(DATA LISTING begins)
-- ==== Sys2Proof/Machine/States.lean ====
section
/-! DEFINITION. The commands of states and domains (12_power_and_states.md R334 to R346; 03 R73; 13 R369, R370). A command
whose premise does not hold leaves the state unchanged (log 4). -/

namespace Sys2Proof.Machine

/-- SEQUENCER_START (R16): with fewer than two power transitions, the earliest eligible queued command starts. -/
def execSequencerStart (r : RegionId) (s : State) : Out :=
  .next (if s.serving && decide (s.powerCount r < 2) then
      match s.nextQueued r with
      | some (p, target) => s.beginTransition p target true .idle
      | none => s
    else s)

/-- PORT_TRANSITION_END (R334): the target is reached, once a line check that the transition runs has ended; `sa` and `sb`
are what the Run-entry sense reads (R74). -/
def execPortTransitionEnd (p : PortId) (sa sb : PairSense) (s : State) : Out :=
  .next (match (s.port p).trans with
    | some t =>
      if s.serving && s.present p && t.byCmd && (t.checked || t.target == .off) then s.endTransition p t sa sb else s
    | none => s)

/-- A pair that senses nothing: the transition of a release ends in Ready and uses none. -/
def quietPair : PairSense :=
  { foreign := false, ground := false, drive := .undriven, loopHalfOhm := 0, biasNeg := false, biasWeak := false }

/-- A port's step 6 of Table 3.3 is repeated, and runs under load (R73, R77). -/
def State.calibrate (p : PortId) (s : State) : State :=
  s.modPort p (fun x => { x with line := { x.line with loaded := x.line.loaded || x.trainsLoaded } })

/-- RELEASE_LOAD_CALIBRATION (R73): every line check of the release has ended, the calibration with every port driving ends,
and every present port reaches Ready. -/
def execReleaseLoadCalibration (s : State) : Out :=
  .next (if s.loadRound then
      forEach s.releasingPorts (fun p t => match (t.port p).trans with
        | some tr => (t.calibrate p).endTransition p tr quietPair quietPair
        | none => t) s
    else s)

/-- Insert a deferred command in the order of acceptance. -/
def insertDeferred (x : PortId × QueuedCmd) : List (PortId × QueuedCmd) → List (PortId × QueuedCmd)
  | [] => [x]
  | y :: ys => if x.2.order < y.2.order then x :: y :: ys else y :: insertDeferred x ys

/-- The deferred commands in the order of their acceptance (R340). -/
def State.deferredList (s : State) : List (PortId × QueuedCmd) :=
  (s.presentPorts.filterMap (fun p => (s.port p).deferred.map (fun d => (p, d)))).foldl (fun l x => insertDeferred x l) []

/-- Start a deferred command (R340). -/
def State.startDeferred (x : PortId × QueuedCmd) (s : State) : State :=
  let s := s.modPort x.1 (fun y => { y with deferred := none })
  if (s.port x.1).trans.isSome then s.modPort x.1 (fun y => { y with queued := some x.2 })
  else s.startCmd x.1 x.2.target x.2.order .idle

/-- The retrain that restores the commanded width as Sleep ends (R229, R344). -/
def State.wakeRetrain (t : Trained) (s : State) : State :=
  if (s.tr.link == .up || s.tr.link == .retrain) && (s.tr.alive &&& t.pairUp) != 0 then
    ((if s.tr.link == .up then s.beginRetrain else s).retrainLanes t).rewind
  else s

/-- SLEEP_EXIT_END (R344): attention and counters are restored, the width is commanded again, held blocks enter and the
deferred port commands start. The completion of the command that ended Sleep has been sent before (R277; log 128). -/
def execSleepExitEnd (t : Trained) (bad : RetentionFault) (s : State) : Out :=
  .next (if s.serving && s.dev.st == .sleep && s.dev.exiting && s.tr.ctlQ.isEmpty && s.tr.waitBlk.isNone then
      let d := { s.dev with st := .awake, exiting := false, changing := false, byState := false, changeDue := false }
      let s := { s with dev := d }
      let s := ((s.restoreAtt bad).wakeRetrain t).runSleepCmds.releaseHeld
      let s := forEach s.deferredList State.startDeferred s
      ((s.powerEvent 5).powerEvent 6).pump
    else s)

/-- The fuse shadow with its upsets. -/
def State.upsetFuses (s : State) (fuses : List (Fin 32 × Word)) : Vector Word 32 :=
  fuses.foldl (fun v f => v.set f.1 (v[f.1] ^^^ f.2)) s.boot.fuseShadow
/-- Some fuse shadow word fails its parity check; word 3 has none (R346, R354). -/
def fuseShadowFails (v : Vector Word 32) : Bool := (List.finRange 32).any (fun w => w != 3 && !evenParity v[w])

/-- WAKE_TONE (R230, R346, Table 12.8): the domains come up, POWER_EVENTS among them (R446), and the shadows, in which the bits
of `fuses` and `image` have flipped, are checked. A fuse or image shadow word that fails lets Kiln or Slip run again, and
what is loaded and restored from the shadows and latches waits for that (R370). -/
def execWakeTone (fuses : List (Fin 32 × Word)) (image : List ShadowUpset) (bad : RetentionFault) (s : State) : Out :=
  .next (if s.released && s.pw.inputOn && s.dev.st == .deep && !s.dev.exiting then
      let s := { s with boot := { s.boot with fuseShadow := s.upsetFuses fuses, upsets := s.boot.upsets ++ image,
                                              retentionBad := bad }
                        dev := { s.dev with exiting := true }, pw := { s.pw with events := 0 } }
      let kiln := fuseShadowFails s.boot.fuseShadow
      let slip := s.boot.shadowFails
      let s := { s with boot := { s.boot with rerunKiln := kiln, rerunSlip := slip } }
      if kiln || slip then s else s.bringUp
    else s)

end Sys2Proof.Machine
end

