-- ==== Sys2Proof/Machine/Core.lean ====
section
/-! DEFINITION. The machine as the host takes it. -/

def Sys2Proof.core : Host.Core :=
  { State := Sys2Proof.Machine.State, Fault := Sys2Proof.Machine.Fault, Refusal := Sys2Proof.Machine.Refusal,
    step := Sys2Proof.Machine.step, reset := Sys2Proof.Machine.State.reset }
end

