-- ==== Sys2Proof/Certificates/Slice0/Obligations.lean ====
section
/-! DEFINITION. The statements for the provers. Each says in its docstring which rules of the spec it formalises; a clause
that rests on a choice of the model names its log entry. -/

section

open Sys2Proof Sys2Proof.Machine

/-! ### The queue, reset and the invariant -/

/-- A step carries out the command at the front of the queue on the queue's rest; on an empty queue it idles, which is
the model's choice (log 3). -/
def Obligations.StepRunsFrontCommand : Prop :=
  (∀ (i : Instr) (rest : List Instr) (s : State), s.pending = i :: rest → step s = exec i { s with pending := rest }) ∧
  ∀ s : State, s.pending = [] → step s = .next s

/-- No command's effect reaches the queue: what it leaves waiting is what waited, in the same order. -/
def Obligations.CommandsKeepQueue : Prop :=
  ∀ (i : Instr) (s t : State), exec i s = .next t → t.pending = s.pending

/-- The state after reset: no power, nothing started, an empty queue and an erased flash, and no register written. It is
the model's choice of the moment before POWER_UP (logs 1 and 2). -/
def Obligations.ResetIsUnpowered : Prop :=
  State.reset.pending = [] ∧ State.reset.pw.inputOn = false ∧ State.reset.boot.stage = .powerUp ∧
  State.reset.boot.regulated = false ∧ State.reset.tr.link = .down ∧ State.reset.svc.running = false ∧
  State.reset.svc.events = 0 ∧ State.reset.cnt = {} ∧ State.reset.att = {} ∧ State.reset.boot.image = {} ∧
  (∀ p, State.reset.port p = {}) ∧ (∀ r, State.reset.region r = {}) ∧ (∀ g, State.reset.tie g = {}) ∧
  ∀ a, flashRead State.reset.flash a = 0xFF#8

/-- The invariant holds at reset. -/
def Obligations.ResetKeepsInvariant : Prop := State.reset.Inv

/-- Every step keeps the invariant: the flash stays in its canonical form, and neither Kiln (R356) nor a notice (R422)
ever goes past its third retry. -/
def Obligations.StepKeepsInvariant : Prop :=
  ∀ s t : State, s.Inv → step s = .next t → t.Inv

/-! ### Whole-machine frames -/

/-- Only the end of a flash operation, and the loss of power or a halt in the middle of one, may change a byte of the
flash. -/
def Obligations.FlashChangesOnlyAtOperationEnd : Prop :=
  ∀ (i : Instr) (s t : State), writesFlash i = false → exec i s = .next t →
    ∀ a, flashRead t.flash a = flashRead s.flash a

/-- The fuse array never loses a blown fuse: every word but word 3 stays as it is for every command, word 3 only gains
bits of INSTALL_LOCK, and a lock that is blown stays blown; no command but the end of LOCK_INSTALL and one that cuts it
short changes word 3. -/
def Obligations.FusesOnlyGain : Prop :=
  ∀ (i : Instr) (s t : State), exec i s = .next t →
    (∀ w : Fin 32, w ≠ 3 → t.boot.fuseArray[w] = s.boot.fuseArray[w]) ∧
    s.boot.fuseArray[3] &&& ~~~(t.boot.fuseArray[3]) = 0#32 ∧
    (t.boot.fuseArray[3] ^^^ s.boot.fuseArray[3]) &&& ~~~7#32 = 0#32 ∧
    (lockBlown s.boot.fuseArray[3] = true → lockBlown t.boot.fuseArray[3] = true) ∧
    (blowsFuse i = false → t.boot.fuseArray = s.boot.fuseArray)

/-- Only Slip, and a change of phantom power, change the image shadow (R367, R287); only sampling, Kiln's halt and a
change of phantom power change the latched straps (R360, R410). -/
def Obligations.ShadowAndStrapsFrame : Prop :=
  (∀ (i : Instr) (s t : State), loadsImage i = false → exec i s = .next t → t.boot.image = s.boot.image) ∧
  ∀ (i : Instr) (s t : State), latchesStraps i = false → exec i s = .next t → t.boot.straps = s.boot.straps

/-- The frame of the line, receive and transmit commands: a command on the line of port `p` leaves every other port and
region, the trunk, the host's requests, start-up but for the events that wait for Release, the service port, the flash
and the queue as they were. It says nothing of the tie groups, the attention unit, the counters and the event bits of
POWER_EVENTS and HOST_ERRORS, which a port's commands may change. -/
def Obligations.LineCommandFrame : Prop :=
  ∀ (i : Instr) (p : PortId) (s t : State), lineCmdPort i = some p → exec i s = .next t → t.apart p = s.apart p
(DATA LISTING ends)
* REQUIREMENT *
Your answer should be each line from the preceding material in which the word "reaches" occurs.

* EXPECTED ANSWER *
and every present port reaches Ready. -/
/-- No command's effect reaches the queue: what it leaves waiting is what waited, in the same order. -/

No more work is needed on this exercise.